### ACTION ITEM
Your output should be the lines of the data that follow, reproduced exactly from the first through the line bearing "was counted. -/".

Collected data entries:
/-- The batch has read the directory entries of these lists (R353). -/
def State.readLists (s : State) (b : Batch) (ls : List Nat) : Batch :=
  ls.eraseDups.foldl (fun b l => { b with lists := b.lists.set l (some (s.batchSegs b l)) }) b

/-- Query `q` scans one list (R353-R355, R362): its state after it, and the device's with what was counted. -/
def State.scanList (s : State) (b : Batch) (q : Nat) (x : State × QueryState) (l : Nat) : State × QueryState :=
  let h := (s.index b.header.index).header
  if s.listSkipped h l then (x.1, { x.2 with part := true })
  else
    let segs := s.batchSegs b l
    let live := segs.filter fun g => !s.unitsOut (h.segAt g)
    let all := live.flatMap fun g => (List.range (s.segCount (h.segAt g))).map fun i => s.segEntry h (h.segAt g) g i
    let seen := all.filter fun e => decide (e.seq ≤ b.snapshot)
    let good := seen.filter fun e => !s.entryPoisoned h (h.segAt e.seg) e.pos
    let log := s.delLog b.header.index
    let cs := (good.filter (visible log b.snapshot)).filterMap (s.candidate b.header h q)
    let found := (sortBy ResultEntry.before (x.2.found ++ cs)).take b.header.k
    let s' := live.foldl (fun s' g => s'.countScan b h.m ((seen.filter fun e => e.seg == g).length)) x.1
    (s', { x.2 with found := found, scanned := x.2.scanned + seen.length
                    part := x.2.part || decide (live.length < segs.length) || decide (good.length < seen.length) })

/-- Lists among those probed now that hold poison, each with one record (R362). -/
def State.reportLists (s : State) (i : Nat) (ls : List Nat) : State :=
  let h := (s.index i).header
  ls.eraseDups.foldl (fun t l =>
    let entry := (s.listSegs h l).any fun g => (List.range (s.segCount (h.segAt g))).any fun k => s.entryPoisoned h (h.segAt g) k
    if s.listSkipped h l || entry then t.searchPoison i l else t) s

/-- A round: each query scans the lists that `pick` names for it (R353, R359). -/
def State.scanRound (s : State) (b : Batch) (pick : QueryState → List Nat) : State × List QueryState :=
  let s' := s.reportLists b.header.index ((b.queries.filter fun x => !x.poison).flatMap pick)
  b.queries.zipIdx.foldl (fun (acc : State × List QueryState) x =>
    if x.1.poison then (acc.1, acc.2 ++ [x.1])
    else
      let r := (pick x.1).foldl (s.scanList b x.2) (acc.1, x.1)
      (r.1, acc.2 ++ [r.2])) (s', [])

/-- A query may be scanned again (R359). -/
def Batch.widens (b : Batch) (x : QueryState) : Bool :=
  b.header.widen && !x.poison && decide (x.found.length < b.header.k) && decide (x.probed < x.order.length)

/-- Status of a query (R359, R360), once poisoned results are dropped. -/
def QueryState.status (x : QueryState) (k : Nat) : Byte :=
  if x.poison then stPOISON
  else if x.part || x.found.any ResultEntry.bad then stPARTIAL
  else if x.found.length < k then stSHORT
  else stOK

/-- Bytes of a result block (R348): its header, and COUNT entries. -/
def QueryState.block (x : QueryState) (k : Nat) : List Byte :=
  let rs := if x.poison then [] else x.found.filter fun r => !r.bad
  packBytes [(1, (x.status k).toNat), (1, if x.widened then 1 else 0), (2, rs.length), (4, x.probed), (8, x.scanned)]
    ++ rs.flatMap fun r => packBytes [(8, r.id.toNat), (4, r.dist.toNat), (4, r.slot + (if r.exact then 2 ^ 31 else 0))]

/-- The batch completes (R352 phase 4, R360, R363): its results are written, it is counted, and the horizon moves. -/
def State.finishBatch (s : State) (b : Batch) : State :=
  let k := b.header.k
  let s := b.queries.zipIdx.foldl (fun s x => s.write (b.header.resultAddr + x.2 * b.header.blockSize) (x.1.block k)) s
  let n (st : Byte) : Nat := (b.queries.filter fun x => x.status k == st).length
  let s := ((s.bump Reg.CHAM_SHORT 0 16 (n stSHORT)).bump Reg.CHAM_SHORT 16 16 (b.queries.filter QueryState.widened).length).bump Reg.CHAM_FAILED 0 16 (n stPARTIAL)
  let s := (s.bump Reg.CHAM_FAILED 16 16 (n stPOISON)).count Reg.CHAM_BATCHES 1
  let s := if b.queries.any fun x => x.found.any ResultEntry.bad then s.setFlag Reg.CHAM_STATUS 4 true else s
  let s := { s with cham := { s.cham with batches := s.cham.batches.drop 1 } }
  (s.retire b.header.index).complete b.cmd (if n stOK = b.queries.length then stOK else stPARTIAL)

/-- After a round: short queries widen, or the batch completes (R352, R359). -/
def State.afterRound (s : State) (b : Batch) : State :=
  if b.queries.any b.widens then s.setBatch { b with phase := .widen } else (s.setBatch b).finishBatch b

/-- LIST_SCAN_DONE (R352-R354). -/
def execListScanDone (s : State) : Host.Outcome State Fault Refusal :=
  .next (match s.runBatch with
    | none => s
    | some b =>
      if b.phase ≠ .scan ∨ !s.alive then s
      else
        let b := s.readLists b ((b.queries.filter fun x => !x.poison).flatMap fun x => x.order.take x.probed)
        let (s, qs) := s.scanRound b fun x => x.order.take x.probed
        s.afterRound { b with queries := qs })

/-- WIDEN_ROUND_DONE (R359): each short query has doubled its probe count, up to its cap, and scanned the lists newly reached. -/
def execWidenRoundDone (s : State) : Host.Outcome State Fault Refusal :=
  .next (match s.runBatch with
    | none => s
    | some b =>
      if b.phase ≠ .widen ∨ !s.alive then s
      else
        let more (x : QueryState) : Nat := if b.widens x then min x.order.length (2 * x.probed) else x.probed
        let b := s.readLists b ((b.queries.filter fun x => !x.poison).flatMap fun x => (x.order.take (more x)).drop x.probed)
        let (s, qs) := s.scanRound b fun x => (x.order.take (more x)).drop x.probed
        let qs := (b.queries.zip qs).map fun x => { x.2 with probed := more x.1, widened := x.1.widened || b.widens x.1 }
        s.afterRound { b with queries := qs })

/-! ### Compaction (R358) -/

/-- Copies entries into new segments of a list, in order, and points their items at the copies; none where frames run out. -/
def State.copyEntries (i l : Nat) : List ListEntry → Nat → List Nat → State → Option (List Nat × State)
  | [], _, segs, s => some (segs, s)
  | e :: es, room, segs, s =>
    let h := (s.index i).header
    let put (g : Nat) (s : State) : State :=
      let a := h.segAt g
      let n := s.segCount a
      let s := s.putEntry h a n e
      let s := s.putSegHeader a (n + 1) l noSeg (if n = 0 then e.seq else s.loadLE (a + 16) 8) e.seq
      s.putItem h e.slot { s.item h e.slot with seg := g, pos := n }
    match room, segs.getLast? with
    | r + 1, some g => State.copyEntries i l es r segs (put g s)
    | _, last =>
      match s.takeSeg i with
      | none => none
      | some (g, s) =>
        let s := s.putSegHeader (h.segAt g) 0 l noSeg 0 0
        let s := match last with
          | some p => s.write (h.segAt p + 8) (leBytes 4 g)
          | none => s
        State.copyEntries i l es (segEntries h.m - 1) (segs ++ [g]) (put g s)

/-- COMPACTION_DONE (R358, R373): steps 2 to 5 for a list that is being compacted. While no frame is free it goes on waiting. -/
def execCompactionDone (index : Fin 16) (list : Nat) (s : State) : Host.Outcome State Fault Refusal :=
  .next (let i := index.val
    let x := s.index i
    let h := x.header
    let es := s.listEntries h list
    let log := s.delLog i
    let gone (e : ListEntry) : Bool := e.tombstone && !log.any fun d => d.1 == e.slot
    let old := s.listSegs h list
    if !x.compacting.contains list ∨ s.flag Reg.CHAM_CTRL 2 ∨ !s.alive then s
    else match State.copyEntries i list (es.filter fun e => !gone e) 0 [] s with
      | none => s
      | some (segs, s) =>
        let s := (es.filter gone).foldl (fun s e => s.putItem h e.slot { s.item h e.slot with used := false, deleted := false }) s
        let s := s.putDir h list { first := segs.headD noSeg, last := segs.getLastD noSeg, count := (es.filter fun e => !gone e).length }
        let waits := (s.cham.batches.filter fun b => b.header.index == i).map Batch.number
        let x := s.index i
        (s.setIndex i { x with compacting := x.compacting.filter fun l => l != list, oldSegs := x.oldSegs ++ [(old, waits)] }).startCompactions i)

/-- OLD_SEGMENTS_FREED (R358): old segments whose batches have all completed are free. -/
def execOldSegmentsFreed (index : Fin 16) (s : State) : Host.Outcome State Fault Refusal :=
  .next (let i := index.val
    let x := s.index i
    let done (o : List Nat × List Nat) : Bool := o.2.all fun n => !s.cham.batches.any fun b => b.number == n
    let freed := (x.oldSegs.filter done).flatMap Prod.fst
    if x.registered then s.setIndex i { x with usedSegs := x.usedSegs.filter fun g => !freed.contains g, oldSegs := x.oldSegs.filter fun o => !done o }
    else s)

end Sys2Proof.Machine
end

### TASK RESULT
/-- The batch has read the directory entries of these lists (R353). -/
def State.readLists (s : State) (b : Batch) (ls : List Nat) : Batch :=
  ls.eraseDups.foldl (fun b l => { b with lists := b.lists.set l (some (s.batchSegs b l)) }) b

/-- Query `q` scans one list (R353-R355, R362): its state after it, and the device's with what was counted. -/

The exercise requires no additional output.